» **EXERCISE DIRECTIONS**
For the records below, print the lines from the line with "(s.closeWindowStep).pc = s.pc := rfl" through the line with "(s.closeWindowStep).buzzer = s.buzzer := rfl" exactly as written; include both end lines and exclude the rest.

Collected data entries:
========
/-! ### closeWindowStep -/

@[simp] theorem State.closeWindowStep_mem (s : State) : (s.closeWindowStep).mem = s.mem := rfl
@[simp] theorem State.closeWindowStep_v (s : State) : (s.closeWindowStep).v = s.v := rfl
@[simp] theorem State.closeWindowStep_i (s : State) : (s.closeWindowStep).i = s.i := rfl
@[simp] theorem State.closeWindowStep_pc (s : State) : (s.closeWindowStep).pc = s.pc := rfl
@[simp] theorem State.closeWindowStep_stack (s : State) : (s.closeWindowStep).stack = s.stack := rfl
@[simp] theorem State.closeWindowStep_dt (s : State) : (s.closeWindowStep).dt = s.dt := rfl
@[simp] theorem State.closeWindowStep_st (s : State) : (s.closeWindowStep).st = s.st := rfl
@[simp] theorem State.closeWindowStep_grid (s : State) : (s.closeWindowStep).grid = s.grid := rfl
@[simp] theorem State.closeWindowStep_mode (s : State) : (s.closeWindowStep).mode = s.mode := rfl
@[simp] theorem State.closeWindowStep_pendingTicks (s : State) : (s.closeWindowStep).pendingTicks = s.pendingTicks := rfl
@[simp] theorem State.closeWindowStep_buzzer (s : State) : (s.closeWindowStep).buzzer = s.buzzer := rfl
@[simp] theorem State.closeWindowStep_status (s : State) : (s.closeWindowStep).status = s.status := rfl
@[simp] theorem State.closeWindowStep_ports (s : State) : (s.closeWindowStep).ports = { s.ports with windowOpen := false } := rfl
@[simp] theorem State.closeWindowStep_env (s : State) : (s.closeWindowStep).env = s.env := rfl
@[simp] theorem State.closeWindowStep_params (s : State) : (s.closeWindowStep).params = s.params := rfl
@[simp] theorem State.closeWindowStep_getV (s : State) (q : RegNum) : (s.closeWindowStep).getV q = s.getV q := rfl

/-! ### supplyDrawStep -/

@[simp] theorem State.supplyDrawStep_mem (s : State) (b : Byte) : (s.supplyDrawStep b).mem = s.mem := rfl
@[simp] theorem State.supplyDrawStep_v (s : State) (b : Byte) : (s.supplyDrawStep b).v = s.v := rfl
@[simp] theorem State.supplyDrawStep_i (s : State) (b : Byte) : (s.supplyDrawStep b).i = s.i := rfl
@[simp] theorem State.supplyDrawStep_pc (s : State) (b : Byte) : (s.supplyDrawStep b).pc = s.pc := rfl
@[simp] theorem State.supplyDrawStep_stack (s : State) (b : Byte) : (s.supplyDrawStep b).stack = s.stack := rfl
@[simp] theorem State.supplyDrawStep_dt (s : State) (b : Byte) : (s.supplyDrawStep b).dt = s.dt := rfl
@[simp] theorem State.supplyDrawStep_st (s : State) (b : Byte) : (s.supplyDrawStep b).st = s.st := rfl
@[simp] theorem State.supplyDrawStep_grid (s : State) (b : Byte) : (s.supplyDrawStep b).grid = s.grid := rfl
@[simp] theorem State.supplyDrawStep_mode (s : State) (b : Byte) : (s.supplyDrawStep b).mode = s.mode := rfl
@[simp] theorem State.supplyDrawStep_pendingTicks (s : State) (b : Byte) : (s.supplyDrawStep b).pendingTicks = s.pendingTicks := rfl
@[simp] theorem State.supplyDrawStep_buzzer (s : State) (b : Byte) : (s.supplyDrawStep b).buzzer = s.buzzer := rfl
@[simp] theorem State.supplyDrawStep_status (s : State) (b : Byte) : (s.supplyDrawStep b).status = s.status := rfl
@[simp] theorem State.supplyDrawStep_ports (s : State) (b : Byte) : (s.supplyDrawStep b).ports = s.ports := rfl
@[simp] theorem State.supplyDrawStep_env (s : State) (b : Byte) : (s.supplyDrawStep b).env = { s.env with draws := s.env.draws ++ [b] } := rfl
@[simp] theorem State.supplyDrawStep_params (s : State) (b : Byte) : (s.supplyDrawStep b).params = s.params := rfl
@[simp] theorem State.supplyDrawStep_getV (s : State) (b : Byte) (q : RegNum) : (s.supplyDrawStep b).getV q = s.getV q := rfl

/-! ### skipIf -/

@[simp] theorem State.skipIf_mem (s : State) (c : Bool) : (s.skipIf c).mem = s.mem := by
  unfold State.skipIf; split <;> rfl
@[simp] theorem State.skipIf_v (s : State) (c : Bool) : (s.skipIf c).v = s.v := by
  unfold State.skipIf; split <;> rfl
@[simp] theorem State.skipIf_i (s : State) (c : Bool) : (s.skipIf c).i = s.i := by
  unfold State.skipIf; split <;> rfl
@[simp] theorem State.skipIf_stack (s : State) (c : Bool) : (s.skipIf c).stack = s.stack := by
  unfold State.skipIf; split <;> rfl
@[simp] theorem State.skipIf_dt (s : State) (c : Bool) : (s.skipIf c).dt = s.dt := by
  unfold State.skipIf; split <;> rfl
@[simp] theorem State.skipIf_st (s : State) (c : Bool) : (s.skipIf c).st = s.st := by
  unfold State.skipIf; split <;> rfl
@[simp] theorem State.skipIf_grid (s : State) (c : Bool) : (s.skipIf c).grid = s.grid := by
  unfold State.skipIf; split <;> rfl
@[simp] theorem State.skipIf_mode (s : State) (c : Bool) : (s.skipIf c).mode = s.mode := by
  unfold State.skipIf; split <;> rfl
@[simp] theorem State.skipIf_pendingTicks (s : State) (c : Bool) : (s.skipIf c).pendingTicks = s.pendingTicks := by
  unfold State.skipIf; split <;> rfl
@[simp] theorem State.skipIf_buzzer (s : State) (c : Bool) : (s.skipIf c).buzzer = s.buzzer := by
  unfold State.skipIf; split <;> rfl
@[simp] theorem State.skipIf_status (s : State) (c : Bool) : (s.skipIf c).status = s.status := by
  unfold State.skipIf; split <;> rfl
@[simp] theorem State.skipIf_ports (s : State) (c : Bool) : (s.skipIf c).ports = s.ports := by
  unfold State.skipIf; split <;> rfl
@[simp] theorem State.skipIf_env (s : State) (c : Bool) : (s.skipIf c).env = s.env := by
  unfold State.skipIf; split <;> rfl
@[simp] theorem State.skipIf_params (s : State) (c : Bool) : (s.skipIf c).params = s.params := by
  unfold State.skipIf; split <;> rfl
@[simp] theorem State.skipIf_getV (s : State) (c : Bool) (q : RegNum) : (s.skipIf c).getV q = s.getV q := by
  unfold State.skipIf; split <;> rfl
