-- ==== Sys2Proof/Laws/Ops.lean ====
section
/-! SUPPORT. One lemma for each shared operation, saying what it can answer, and what `exec` as a whole never does. -/

namespace Sys2Proof.Machine

theorem inRange_iff (first n : Nat) : inRange first n = true ↔ n = 0 ∨ first + n ≤ Config.memSize := by
  simp [inRange]

theorem inRange_two_iff (a : Nat) : inRange a 2 = true ↔ a + 1 < Config.memSize := by
  rw [inRange_iff]
  omega

theorem checked_of_inRange (first n : Nat) (k : Out) (h : inRange first n = true) : checked first n k = k := by
  simp [checked, h]

theorem checked_of_not_inRange (first n : Nat) (k : Out) (h : inRange first n = false) :
    checked first n k = .fault (.raised (.memoryRange (max first Config.memSize))) := by
  simp [checked, h, raise, failAddress]

/-- A checked access answers a next state only when it is in range, and then what its rest answers. -/
theorem checked_next (first n : Nat) (k : Out) (t : State) :
    checked first n k = .next t ↔ inRange first n = true ∧ k = .next t := by
  unfold checked
  split
  · next h => simp [h]
  · next h => simp [h, raise]

/-- A push answers a next state only when the stack is not full, and then what its rest answers. -/
theorem push_next (s : State) (w : Word) (k : State → Out) (t : State) :
    push s w k = .next t ↔ s.stackFull = false ∧ k (s.setStack (s.stack ++ [w])) = .next t := by
  unfold push
  split
  · next h => simp [h, raise]
  · next h => simp [h]

/-- A pop answers a next state only with a top entry, and then what its rest answers. -/
theorem pop_next (s : State) (k : Word → State → Out) (t : State) :
    pop s k = .next t ↔ ∃ w, s.stack.getLast? = some w ∧ k w (s.setStack s.stack.dropLast) = .next t := by
  unfold pop
  split
  · next h => simp [h, raise]
  · next w h => simp [h]

/-- A key query answers a next state only for a key number up to 15, and then what its rest answers. -/
theorem withKey_next (s : State) (x : RegNum) (k : Bool → Out) (t : State) :
    withKey s x k = .next t ↔
      (s.getV x).toNat ≤ 15 ∧ k (keyDown s.ports.keys (s.getV x).toNat) = .next t := by
  unfold withKey
  split
  · next h =>
    have : ¬(s.getV x).toNat ≤ 15 := by omega
    simp [this, raise]
  · next h =>
    have : (s.getV x).toNat ≤ 15 := by omega
    simp [this]

theorem State.skipIf_pc (s : State) (c : Bool) : (s.skipIf c).pc = if c then s.pc + 2#16 else s.pc := by
  cases c <;> rfl

theorem flagByte_toNat (c : Bool) : (flagByte c).toNat = if c then 1 else 0 := by
  cases c <;> rfl

/-- The registers after a result and flag write whose destination is not `VF`: both orders agree. -/
theorem State.getV_writeRF (s : State) (x q : RegNum) (b : Byte) (f : Bool) (hx : x ≠ vfNum) :
    (s.writeRF x b f).getV q = if q = x then b else if q = vfNum then flagByte f else s.getV q := by
  unfold State.writeRF
  split
  · rw [State.getV_setV, State.getV_setV]
    by_cases hq : q = x
    · subst hq; simp [hx]
    · simp [hq]
  · rw [State.getV_setV, State.getV_setV]

/-- The registers after a result and flag write to `VF`: the order decides. -/
theorem State.getV_writeRF_vf (s : State) (q : RegNum) (b : Byte) (f : Bool) :
    (s.writeRF vfNum b f).getV q =
      if q = vfNum then (match s.params.vfOrder with | .flagLast => flagByte f | .resultLast => b) else s.getV q := by
  cases h : s.params.vfOrder <;> simp only [State.writeRF, h, State.getV_setV] <;> split <;> rfl

/-- The scan finds a key that is down, below 16, and no lower one is down. -/
theorem scan_some (keys : KeyLines) (k : Nat) :
    scan keys = some k ↔ k < 16 ∧ keyDown keys k = true ∧ ∀ j, j < k → keyDown keys j = false := by
  unfold scan
  rw [List.find?_range_eq_some]
  constructor
  · rintro ⟨hd, hk, hj⟩
    exact ⟨by simpa using hk, hd, fun j h => by simpa using hj j h⟩
  · rintro ⟨hk, hd, hj⟩
    exact ⟨hd, by simpa using hk, fun j h => by simpa using hj j h⟩

/-- The scan finds none exactly when no key is down. -/
theorem scan_none (keys : KeyLines) : scan keys = none ↔ ∀ k, k < 16 → keyDown keys k = false := by
  simp [scan]

/-- Every instruction's meaning answers a next state that keeps the parameters, the ports, pending ticks, the buzzer and
the status, or raises a fault. -/
theorem exec_cases (i : Instr) (s : State) :
    (∃ t, exec i s = .next t ∧ t.params = s.params ∧ t.ports = s.ports ∧ t.pendingTicks = s.pendingTicks ∧
      t.buzzer = s.buzzer ∧ t.status = s.status ∧ t.env.agenda = s.env.agenda ∧ t.env.tickAlive = s.env.tickAlive) ∨
    ∃ f, exec i s = .fault (.raised f) := by
  have hdraw : s.env.afterDraw.agenda = s.env.agenda ∧ s.env.afterDraw.tickAlive = s.env.tickAlive := by
    unfold Env.afterDraw; split <;> exact ⟨rfl, rfl⟩
  cases i with
  | ret =>
    simp only [exec, execRet, pop]
    split
    · exact .inr ⟨_, rfl⟩
    · exact .inl ⟨_, rfl, by simp⟩
  | call nnn =>
    simp only [exec, execCall, push]
    split
    · exact .inr ⟨_, rfl⟩
    · exact .inl ⟨_, rfl, by simp⟩
  | skp x | sknp x =>
    simp only [exec, execSkp, execSknp, withKey]
    split
    · exact .inr ⟨_, rfl⟩
    · exact .inl ⟨_, rfl, by simp⟩
  | drw x y n =>
    simp only [exec, execDrw, checked]
    split
    · exact .inl ⟨_, rfl, by simp⟩
    · exact .inr ⟨_, rfl⟩
  | ldB x | ldIVx x | ldVxI x =>
    simp only [exec, execLdB, execLdIVx, execLdVxI, checked]
    split
    · exact .inl ⟨_, rfl, by simp⟩
    · exact .inr ⟨_, rfl⟩
  | rnd x nn => exact .inl ⟨_, rfl, by simp [hdraw]⟩
  | _ => exact .inl ⟨_, rfl, by simp⟩

end Sys2Proof.Machine
end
========
» **ANSWER SPACE**
@[simp] theorem State.closeWindowStep_pc (s : State) : (s.closeWindowStep).pc = s.pc := rfl
@[simp] theorem State.closeWindowStep_stack (s : State) : (s.closeWindowStep).stack = s.stack := rfl
@[simp] theorem State.closeWindowStep_dt (s : State) : (s.closeWindowStep).dt = s.dt := rfl
@[simp] theorem State.closeWindowStep_st (s : State) : (s.closeWindowStep).st = s.st := rfl
@[simp] theorem State.closeWindowStep_grid (s : State) : (s.closeWindowStep).grid = s.grid := rfl
@[simp] theorem State.closeWindowStep_mode (s : State) : (s.closeWindowStep).mode = s.mode := rfl
@[simp] theorem State.closeWindowStep_pendingTicks (s : State) : (s.closeWindowStep).pendingTicks = s.pendingTicks := rfl
@[simp] theorem State.closeWindowStep_buzzer (s : State) : (s.closeWindowStep).buzzer = s.buzzer := rfl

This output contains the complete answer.